(EXERCISE INPUT)
theorem State.engInvalid_rf (s x1 x2 x3 x4) :
    RF vS [.freeCtr, .values, .octets, .galley, .edge, .front, .fab, .pot, .res, .alarms] [0x600008, 0x600009, 0x60000A, 0x60000E, 0x60000F, 0x600013, 0x60001D, 0x620007, 0x620009, 0x80000E, 0xB20006, 0xB20007, 0xB2000F] s (State.engInvalid s x1 x2 x3 x4) := by
  unfold State.engInvalid
  refine rf_step (State.complete_rf _ _) rfl rfl ?_
  refine rf_step (State.dropJob_rf _ _ _) rfl rfl ?_
  exact rf_refl

theorem State.engDone_rf (s x1 x2 x3 x4) :
    RF vS [.freeCtr, .values, .octets, .galley, .edge, .front, .fab, .pot, .res, .alarms] [0x600008, 0x600009, 0x60000A, 0x60000E, 0x60000F, 0x600013, 0x60001D, 0x620007, 0x620009, 0x80000E, 0xB20006, 0xB20007, 0xB2000F] s (State.engDone s x1 x2 x3 x4) := by
  unfold State.engDone
  extract_lets v0 v1
  refine rf_step (State.complete_rf _ _) rfl rfl ?_
  refine rf_step (State.dropJob_rf _ _ _) rfl rfl ?_
  exact rf_refl

theorem State.itemStatus_rf (s x1 x2 x3 x4) :
    RF vSnd [.freeCtr] [0x800006, 0x80000A, 0x80000B, 0x80000D] s (State.itemStatus s x1 x2 x3 x4) := by
  unfold State.itemStatus
  extract_lets v0 v1 v2 v3 v4
  refine rf_cut (W := vS) v1 ?_ (fun h5 => ?_)
  · unfold v1
    refine rf_step (State.bump_rf _ _ _) rfl rfl ?_
    exact rf_refl
  refine rf_cut (W := vS) v2 ?_ (fun h6 => ?_)
  · unfold v2
    refine rf_ite (fun _h7 => ?_) (fun _h8 => ?_)
    · refine rf_step (State.bump_rf _ _ _) rfl rfl ?_
      exact h5
    · exact h5
  refine rf_cut (W := vS) v3 ?_ (fun h9 => ?_)
  · unfold v3
    refine rf_ite (fun _h10 => ?_) (fun _h11 => ?_)
    · refine rf_step (State.bump_rf _ _ _) rfl rfl ?_
      exact h6
    · exact h6
  refine rf_cut (W := vS) v4 ?_ (fun h12 => ?_)
  · unfold v4
    refine rf_ite (fun _h13 => ?_) (fun _h14 => ?_)
    · refine rf_step (State.bump_rf _ _ _) rfl rfl ?_
      exact h9
    · exact h9
  split
  · rename_i w15 w16 w17
    refine rf_snd ?_
    exact h12
  · rename_i w18 w19
    split
    rename_i w20 w21 w22 w23
    refine rf_pair_snd w23 ?_ (fun h24 => ?_)
    · refine rf_step (State.drawNat_rf _) rfl rfl ?_
      exact h12
    refine rf_snd ?_
    exact h24

theorem State.hqItem_rf (s x1 x2 x3 x4 x5 x6) :
    RF vSnd [.freeCtr, .mode, .octets, .time, .galley, .vx, .mogil, .mem, .fab, .pot, .sec, .res, .alarms] [0x200004, 0x200005, 0x200006, 0x900001, 0x903007, 0x91000B, 0x91000E, 0x91000F, 0xA4000C, 0xB10004, 0xB20006, 0xB20007, 0xB2000F] s (State.hqItem s x1 x2 x3 x4 x5 x6) := by
  unfold State.hqItem
  extract_lets v0 v1 v2 v3
  split
  rename_i w4 w5 w6 w7 w8
  refine rf_pair_22 w8 ?_ (fun h9 => ?_)
  · refine rf_ite (fun _h10 => ?_) (fun _h11 => ?_)
    · refine rf_22 ?_
      refine rf_snd ?_
      exact rf_refl
    · refine rf_step (State.memRead_rf _ _ _ _) rfl rfl ?_
      exact rf_refl
  extract_lets v12 v13 v14 v15
  refine rf_ite (fun _h16 => ?_) (fun _h17 => ?_)
  · refine rf_snd ?_
    exact h9
  · split
    rename_i w18 w19 w20 w21
    refine rf_pair_snd w21 ?_ (fun h22 => ?_)
    · refine rf_ite (fun _h23 => ?_) (fun _h24 => ?_)
      · refine rf_snd ?_
        exact h9
      · refine rf_step (State.memWrite_rf _ _ _ _) rfl rfl ?_
        exact h9
    refine rf_ite (fun _h25 => ?_) (fun _h26 => ?_)
    · refine rf_snd ?_
      exact h22
    · refine rf_step (State.memWrite_rf _ _ _ _) rfl rfl ?_
      exact h22

theorem State.drawSeed_rf (s) :
    RF vSnd [.freeCtr] [] s (State.drawSeed s) := by
  unfold State.drawSeed
  refine rf_snd ?_
  refine rf_upd (b := s) ?_ ⟨fun f hf hv => by cases f <;> first | exact absurd (by decide) hf | exact absurd rfl hv | rfl | exact ⟨rfl, rfl⟩ | exact ⟨rfl, rfl, rfl, rfl, rfl⟩, Or.inr fun _ _ => rfl⟩ (Keeps.of rfl (Nat.le_add_right _ _) rfl)
  exact rf_refl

(WHAT YOU NEED TO DO) Please write the listing out again, matching each line exactly.

(THE COMPLETED TASK)
theorem State.engInvalid_rf (s x1 x2 x3 x4) :
    RF vS [.freeCtr, .values, .octets, .galley, .edge, .front, .fab, .pot, .res, .alarms] [0x600008, 0x600009, 0x60000A, 0x60000E, 0x60000F, 0x600013, 0x60001D, 0x620007, 0x620009, 0x80000E, 0xB20006, 0xB20007, 0xB2000F] s (State.engInvalid s x1 x2 x3 x4) := by
  unfold State.engInvalid
  refine rf_step (State.complete_rf _ _) rfl rfl ?_
  refine rf_step (State.dropJob_rf _ _ _) rfl rfl ?_
  exact rf_refl

theorem State.engDone_rf (s x1 x2 x3 x4) :
    RF vS [.freeCtr, .values, .octets, .galley, .edge, .front, .fab, .pot, .res, .alarms] [0x600008, 0x600009, 0x60000A, 0x60000E, 0x60000F, 0x600013, 0x60001D, 0x620007, 0x620009, 0x80000E, 0xB20006, 0xB20007, 0xB2000F] s (State.engDone s x1 x2 x3 x4) := by
  unfold State.engDone
  extract_lets v0 v1
  refine rf_step (State.complete_rf _ _) rfl rfl ?_
  refine rf_step (State.dropJob_rf _ _ _) rfl rfl ?_
  exact rf_refl

theorem State.itemStatus_rf (s x1 x2 x3 x4) :
    RF vSnd [.freeCtr] [0x800006, 0x80000A, 0x80000B, 0x80000D] s (State.itemStatus s x1 x2 x3 x4) := by
  unfold State.itemStatus
  extract_lets v0 v1 v2 v3 v4
  refine rf_cut (W := vS) v1 ?_ (fun h5 => ?_)
  · unfold v1
    refine rf_step (State.bump_rf _ _ _) rfl rfl ?_
    exact rf_refl
  refine rf_cut (W := vS) v2 ?_ (fun h6 => ?_)
  · unfold v2
    refine rf_ite (fun _h7 => ?_) (fun _h8 => ?_)
    · refine rf_step (State.bump_rf _ _ _) rfl rfl ?_
      exact h5
    · exact h5
  refine rf_cut (W := vS) v3 ?_ (fun h9 => ?_)
  · unfold v3
    refine rf_ite (fun _h10 => ?_) (fun _h11 => ?_)
    · refine rf_step (State.bump_rf _ _ _) rfl rfl ?_
      exact h6
    · exact h6
  refine rf_cut (W := vS) v4 ?_ (fun h12 => ?_)
  · unfold v4
    refine rf_ite (fun _h13 => ?_) (fun _h14 => ?_)
    · refine rf_step (State.bump_rf _ _ _) rfl rfl ?_
      exact h9
    · exact h9
  split
  · rename_i w15 w16 w17
    refine rf_snd ?_
    exact h12
  · rename_i w18 w19
    split
    rename_i w20 w21 w22 w23
    refine rf_pair_snd w23 ?_ (fun h24 => ?_)
    · refine rf_step (State.drawNat_rf _) rfl rfl ?_
      exact h12
    refine rf_snd ?_
    exact h24

theorem State.hqItem_rf (s x1 x2 x3 x4 x5 x6) :
    RF vSnd [.freeCtr, .mode, .octets, .time, .galley, .vx, .mogil, .mem, .fab, .pot, .sec, .res, .alarms] [0x200004, 0x200005, 0x200006, 0x900001, 0x903007, 0x91000B, 0x91000E, 0x91000F, 0xA4000C, 0xB10004, 0xB20006, 0xB20007, 0xB2000F] s (State.hqItem s x1 x2 x3 x4 x5 x6) := by
  unfold State.hqItem
  extract_lets v0 v1 v2 v3
  split
  rename_i w4 w5 w6 w7 w8
  refine rf_pair_22 w8 ?_ (fun h9 => ?_)
  · refine rf_ite (fun _h10 => ?_) (fun _h11 => ?_)
    · refine rf_22 ?_
      refine rf_snd ?_
      exact rf_refl
    · refine rf_step (State.memRead_rf _ _ _ _) rfl rfl ?_
      exact rf_refl
  extract_lets v12 v13 v14 v15
  refine rf_ite (fun _h16 => ?_) (fun _h17 => ?_)
  · refine rf_snd ?_
    exact h9
  · split
    rename_i w18 w19 w20 w21
    refine rf_pair_snd w21 ?_ (fun h22 => ?_)
    · refine rf_ite (fun _h23 => ?_) (fun _h24 => ?_)
      · refine rf_snd ?_
        exact h9
      · refine rf_step (State.memWrite_rf _ _ _ _) rfl rfl ?_
        exact h9
    refine rf_ite (fun _h25 => ?_) (fun _h26 => ?_)
    · refine rf_snd ?_
      exact h22
    · refine rf_step (State.memWrite_rf _ _ _ _) rfl rfl ?_
      exact h22

theorem State.drawSeed_rf (s) :
    RF vSnd [.freeCtr] [] s (State.drawSeed s) := by
  unfold State.drawSeed
  refine rf_snd ?_
  refine rf_upd (b := s) ?_ ⟨fun f hf hv => by cases f <;> first | exact absurd (by decide) hf | exact absurd rfl hv | rfl | exact ⟨rfl, rfl⟩ | exact ⟨rfl, rfl, rfl, rfl, rfl⟩, Or.inr fun _ _ => rfl⟩ (Keeps.of rfl (Nat.le_add_right _ _) rfl)
  exact rf_refl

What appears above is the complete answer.